Observational Health Data Sciences and Informatics, New York, NY, United States of America; Janssen Research & Development, Titusville, NJ, United States of America; Department of Biostatistics, University of California, Los Angeles, CA, United States of America.
J Biomed Inform. 2023 Sep;145:104476. doi: 10.1016/j.jbi.2023.104476. Epub 2023 Aug 19.
We developed and evaluated a novel one-shot distributed algorithm for evidence synthesis in distributed research networks with rare outcomes.
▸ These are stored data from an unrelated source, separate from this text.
-- ==== Sys2Proof/Machine/Scanning.lean ====
section
/-! DEFINITION. The Scanner: cycles, the walk of the scan list, the reads it composes and completes, and its requests (R43 to
R60). -/

namespace Sys2Proof.Machine

/-! ## Cycles (R46, R50, R54, R55) -/

/-- The Scanner's bus request, placed or withdrawn; a withdrawal sets the scanner wait count to 0 (R84). -/
def setScannerWaiting (b : Bool) (s : State) : State :=
  s.setArb { s.arb with
    waiting := { s.arb.waiting with scanner := b }
    scannerWait := if b then s.arb.scannerWait else 0 }

/-- A cycle starts (R46): the held start is cleared, the walk begins at the first entry, and the period timer restarts with the
effective period. -/
def beginCycle (s : State) : State :=
  s.setScan { s.scan with
    heldStart := false
    cycleState := .walking
    passed := []
    ahead := s.scan.list
    periodTimer := some (effectivePeriod s) }

/-- Whether an entry due in the cycle stands at or after the walk position (R50). -/
def anyDueAhead (s : State) : Bool := s.scan.ahead.any (isDue s)

/-- The overrun ends, and the end of SCAN_OVERRUN is reported (R55). -/
def endOverrun (d : Option Port) (s : State) : State :=
  if s.scan.overrun then
    reportActivity d (.internal .scanOverrun) false (s.setScan { s.scan with overrun := false })
  else s

/-- A cycle completes (R50): the cycle state becomes IDLE, the walk position the end of the list, and the cycle number rises by
1; the overrun stays active only if a held start is set in RUNNING (R55). -/
def completeCycle (d : Option Port) (s : State) : State :=
  let s1 := s.setScan { s.scan with
    cycleState := .idle
    passed := s.scan.list
    ahead := []
    cycleNumber := s.scan.cycleNumber + 1 }
  if s.scan.heldStart ∧ s.scan.scanState = .running then s1 else endOverrun d s1

/-- A due entry is asked for, or the cycle completes; nothing follows a completion here. -/
def walkOnce (d : Option Port) (s : State) : State :=
  if anyDueAhead s then setScannerWaiting true s else completeCycle d s

/-- R50: while WALKING with no read in flight, no bus request pending and no tenure, the Scanner asks for the bus if a due entry
stands ahead, else the cycle completes and a held start starts the next one at once. -/
def walk (d : Option Port) (s : State) : State :=
  if s.scan.cycleState = .walking ∧ s.scan.inFlight = none ∧ s.arb.waiting.scanner = false ∧ s.arb.tenure ≠ some .scanner then
    if anyDueAhead s then setScannerWaiting true s
    else
      let s1 := completeCycle d s
      if s1.scan.heldStart then walkOnce d (beginCycle s1) else s1
  else s

/-- A cycle starts and the walk begins (R46, R50). -/
def startCycle (d : Option Port) (s : State) : State := walk d (beginCycle s)

/-- PERIOD_TIMER_EXPIRY (R46, R54): a start, or, while a cycle walks, a held start with the overrun. -/
def periodExpired (s : State) : State :=
  if s.scan.cycleState = .idle then startCycle none s
  else
    let s1 := s.setScan { s.scan with heldStart := true, periodTimer := none }
    if s.scan.overrun then s1
    else reportActivity none (.internal .scanOverrun) true (s1.setScan { s1.scan with overrun := true })

def execPeriodTimerExpiry (s : State) : Outcome := event s.scan.periodTimer.expired periodExpired s

/-! ## Requests (R44, R45, R47, R56 to R58) -/

/-- The scan state and the cycle state, as START SCAN and STOP SCAN answer them. -/
def scanAnswer (s : State) : Served := answer s ⟨.ok, [s.scan.scanState.code, s.scan.cycleState.code]⟩

/-- START SCAN (R44). -/
def serveStartScan (d : Option Port) (_req : Request) (s : State) : Served :=
  if s.scan.scanState = .running then scanAnswer s
  else if s.scan.cycleState = .idle then scanAnswer (startCycle d (s.setScan { s.scan with scanState := .running }))
  else scanAnswer (s.setScan { s.scan with scanState := .running, heldStart := true })

def execStartScan (s : State) : Outcome := serve .hut (ofKind .startScan) serveStartScan s

/-- STOP SCAN (R45): the overrun ends at once if no cycle is in progress. -/
def serveStopScan (d : Option Port) (_req : Request) (s : State) : Served :=
  if s.scan.scanState = .stopped then scanAnswer s
  else
    let s1 := s.setScan { s.scan with scanState := .stopped, periodTimer := none, heldStart := false }
    scanAnswer (if s1.scan.cycleState = .idle then endOverrun d s1 else s1)

def execStopScan (s : State) : Outcome := serve .hut (ofKind .stopScan) serveStopScan s

/-- The scan period is clamped to 50..10,000 ms (R47). -/
def clampPeriod (n : Nat) : Nat := min 10000 (max 50 n)

/-- SET SCAN PERIOD (R47). -/
def serveSetScanPeriod (_d : Option Port) (req : Request) (s : State) : Served :=
  let n := clampPeriod (word16At req.body 0).toNat
  answer (s.setScan { s.scan with period := n }) ⟨.ok, sendNat16 n⟩

def execSetScanPeriod (p : Port) (s : State) : Outcome := serve p (ofKind .setScanPeriod) serveSetScanPeriod s

/-- An index appended at the tail of the scan list: it stands ahead of the walk while a cycle walks, else the walk position stays
at the end (R43, R56). -/
def appendScan (i : PointIx) (x : Scanner) : Scanner :=
  match x.cycleState with
  | .walking => { x with ahead := x.ahead ++ [i] }
  | .idle => { x with passed := x.passed ++ [i] }

/-- SCAN ADD (R36, R56). -/
def serveScanAdd (d : Option Port) (req : Request) (s : State) : Served :=
  let i := pointIxOf (byteAt req.body 0)
  let e := s.point i
  match e.state with
  | .undefined => refuse s .notDefined
  | .scanned _ => refuse s .inUse
  | .defined desc =>
    let s1 := (s.setPoint i { e with state := .scanned desc, scanMark := true }).setScan (appendScan i s.scan)
    let n := s1.scan.list.length
    answer (walk d s1) ⟨.ok, natByte (n - 1) :: sendNat16 n⟩

def execScanAdd (p : Port) (s : State) : Outcome := serve p (ofKind .scanAdd) serveScanAdd s

/-- An index taken out of the list; the entry that a read in flight serves is marked as having left (R53, R57). -/
def removeScan (i : PointIx) (x : Scanner) : Scanner :=
  { x with
    passed := x.passed.filter (fun j => decide (j ≠ i))
    ahead := x.ahead.filter (fun j => decide (j ≠ i))
    inFlight := x.inFlight.map (fun es => es.map (fun e => if e.point = i then { e with left := true } else e)) }

/-- A record whose point leaves the scan list: GOOD becomes STALE (R36). -/
def leftLive (l : LiveRecord) : LiveRecord := if l.quality = .good then { l with quality := .stale } else l

/-- SCAN REMOVE (R36, R57). -/
def serveScanRemove (_d : Option Port) (req : Request) (s : State) : Served :=
  let i := pointIxOf (byteAt req.body 0)
  let e := s.point i
  match e.state with
  | .undefined => refuse s .notDefined
  | .defined _ => refuse s .notFound
  | .scanned desc =>
    let s1 := (s.setPoint i { e with state := .defined desc, live := leftLive e.live }).setScan (removeScan i s.scan)
    answer s1 ⟨.ok, sendNat16 s1.scan.list.length⟩

def execScanRemove (p : Port) (s : State) : Outcome := serve p (ofKind .scanRemove) serveScanRemove s

/-- READ SCAN LIST (R58). -/
def serveReadScanList (_d : Option Port) (req : Request) (s : State) : Served :=
  let l := s.scan.list
  answer s ⟨.ok, [s.scan.scanState.code, s.scan.cycleState.code] ++ send16 s.scan.cycleNumber ++ sendNat16 s.scan.period
    ++ sendNat16 (effectivePeriod s) ++ [boolByte s.scan.overrun] ++ sendNat16 l.length
    ++ ((l.drop (byteAt req.body 0).toNat).take 120).map pointByte⟩

def execReadScanList (p : Port) (s : State) : Outcome := serve p (ofKind .readScanList) serveReadScanList s

/-! ## Composition at a grant (R51, R52) -/

/-- Whether the point's address can be read under its module's present class. -/
def isReadable (s : State) (d : Descriptor) : Bool := addressable (s.classOf d.modAddr).width d.width d.offset

/-- What the examination of R51 finds: the due entries with unreadable addresses, and the lead entry with the entries after
it. -/
structure Examined where
  unreadable : List PointIx
  lead : Option (PointIx × Descriptor × List PointIx)
  deriving DecidableEq, Repr

/-- The entries examined from the walk position in list order (R51, steps 1 to 3). -/
def examine (s : State) : List PointIx → Examined
  | [] => ⟨[], none⟩
  | i :: rest =>
    match s.descOf i with
    | none => examine s rest
    | some d =>
      if !isDue s i then examine s rest
      else if isReadable s d then ⟨[], some (i, d, rest)⟩
      else
        let x := examine s rest
        ⟨i :: x.unreadable, x.lead⟩

/-- Whether a due entry stops the grouping: another module, a word outside the block, or an unreadable address (R52). -/
def inBlock (s : State) (m : ModIx) (block : Nat) (d : Descriptor) : Bool :=
  decide (d.modAddr = m) && decide (wordNo d.offset / 4 = block) && isReadable s d

/-- The due entries that follow the lead and are included: at most `n` due entries are examined, and the first that does not fit
stops the grouping (R52). -/
def includedAfter (s : State) (m : ModIx) (block : Nat) : Nat → List PointIx → List PointIx
  | 0, _ => []
  | _ + 1, [] => []
  | n + 1, i :: rest =>
    match s.descOf i with
    | none => includedAfter s m block (n + 1) rest
    | some d =>
      if !isDue s i then includedAfter s m block (n + 1) rest
      else if inBlock s m block d then i :: includedAfter s m block n rest
      else []

/-- The word that an entry uses. -/
def wordUsed (s : State) (i : PointIx) : Nat := ((s.descOf i).map (fun d => wordNo d.offset)).getD 0

/-- The distinct words that a list of entries uses. -/
def neededWords (s : State) (l : List PointIx) : List Nat := (l.map (wordUsed s)).dedup

/-- The transaction for a lead entry and the entries it serves (R51, R52); the lead's address is readable. -/
def composeScan (s : State) (e : PointIx) (d : Descriptor) (rest : List PointIx) : Option Transaction × List PointIx :=
  if (s.classOf d.modAddr).width = .w16 ∧ (s.classOf d.modAddr).lineReads = true then
    let served := e :: includedAfter s d.modAddr (wordNo d.offset / 4) 3 rest
    if 2 ≤ (neededWords s served).length then
      (some (composeLine s .scanner d.modAddr (wordNo d.offset) (neededWords s served)), served)
    else (composeRead s .scanner d.modAddr d.width d.offset, served)
  else (composeRead s .scanner d.modAddr d.width d.offset, [e])

/-- The walk position moved past an entry: the entries up to it are passed. -/
def passThrough (i : PointIx) (x : Scanner) : Scanner :=
  let k := x.ahead.idxOf i + 1
  { x with passed := x.passed ++ x.ahead.take k, ahead := x.ahead.drop k }

/-- The walk position moved to the end of the list. -/
def passAll (x : Scanner) : Scanner := { x with passed := x.list, ahead := [] }

/-- The tenure of the granted requester ended with nothing run (R64, R87). -/
def dropGrant (s : State) : State := s.setArb { s.arb with tenure := none }

/-- The Scanner's grant (R51): unreadable due entries take failed samples with reason ADDRESS, then the transaction for the lead
entry is handed to the controller, or the grant ends and the cycle completes. -/
def grantScanner (s : State) : State :=
  let x := examine s s.scan.ahead
  let s1 := x.unreadable.foldl (fun s i => takeSample none i (.failed .address) s) s
  match x.lead with
  | none => walk none (dropGrant (s1.setScan (passAll s1.scan)))
  | some (e, d, rest) =>
    match composeScan s e d rest with
    | (none, _) => walk none (dropGrant (s1.setScan (passAll s1.scan)))
    | (some t, served) =>
      let y := passThrough (served.getLastD e) s1.scan
      beginTransaction t (s1.setScan { y with inFlight := some (served.map (fun i => ⟨i, false⟩)) })

/-! ## Completion (R53) -/

/-- The sample of an entry from a transaction's results: good where all it needs was delivered, else failed with the reason of
the failed beat (R22, R53, R70, R73). -/
def sampleFrom (t : Transaction) (d : Descriptor) : Sample :=
  match rawWordOf t.cls.width d.width d.order d.offset t.delivered with
  | some raw => .good raw
  | none => .failed (t.failure.getD .timeout)

/-- One served entry takes its sample, unless it has left the list (R53). -/
def handOver (t : Transaction) (s : State) (e : ServedEntry) : State :=
  if e.left then s
  else
    match s.descOf e.point with
    | none => s
    | some d => takeSample none e.point (sampleFrom t d) s

/-- The read in flight completes: samples in list order, then the walk goes on (R50, R53). -/
def completeRead (t : Transaction) (s : State) : State :=
  let s1 := dropGrant (s.setBus { s.bus with ended := none })
  let s2 := (s.scan.inFlight.getD []).foldl (handOver t) s1
  walk none (s2.setScan { s2.scan with inFlight := none })

/-- READ_COMPLETION (R53). -/
def execReadCompletion (s : State) : Outcome :=
  match s.bus.ended with
  | none => event false id s
  | some t => event (decide (t.requester = .scanner)) (completeRead t) s

end Sys2Proof.Machine
end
Fed-Padé, motivated by a classic mathematical tool, Padé approximants, reconstructs the multi-site data likelihood via Padé approximant whose key parameters can be computed distributively. Thanks to the simplicity of [2,2] Padé approximant, Fed-Padé requests an extremely simple task and low communication cost for data partners. Specifically, each data partner only needs to compute and share the log-likelihood and its first 4 gradients evaluated at an initial estimator. We evaluated the performance of our algorithm with extensive simulation studies and four observational healthcare databases.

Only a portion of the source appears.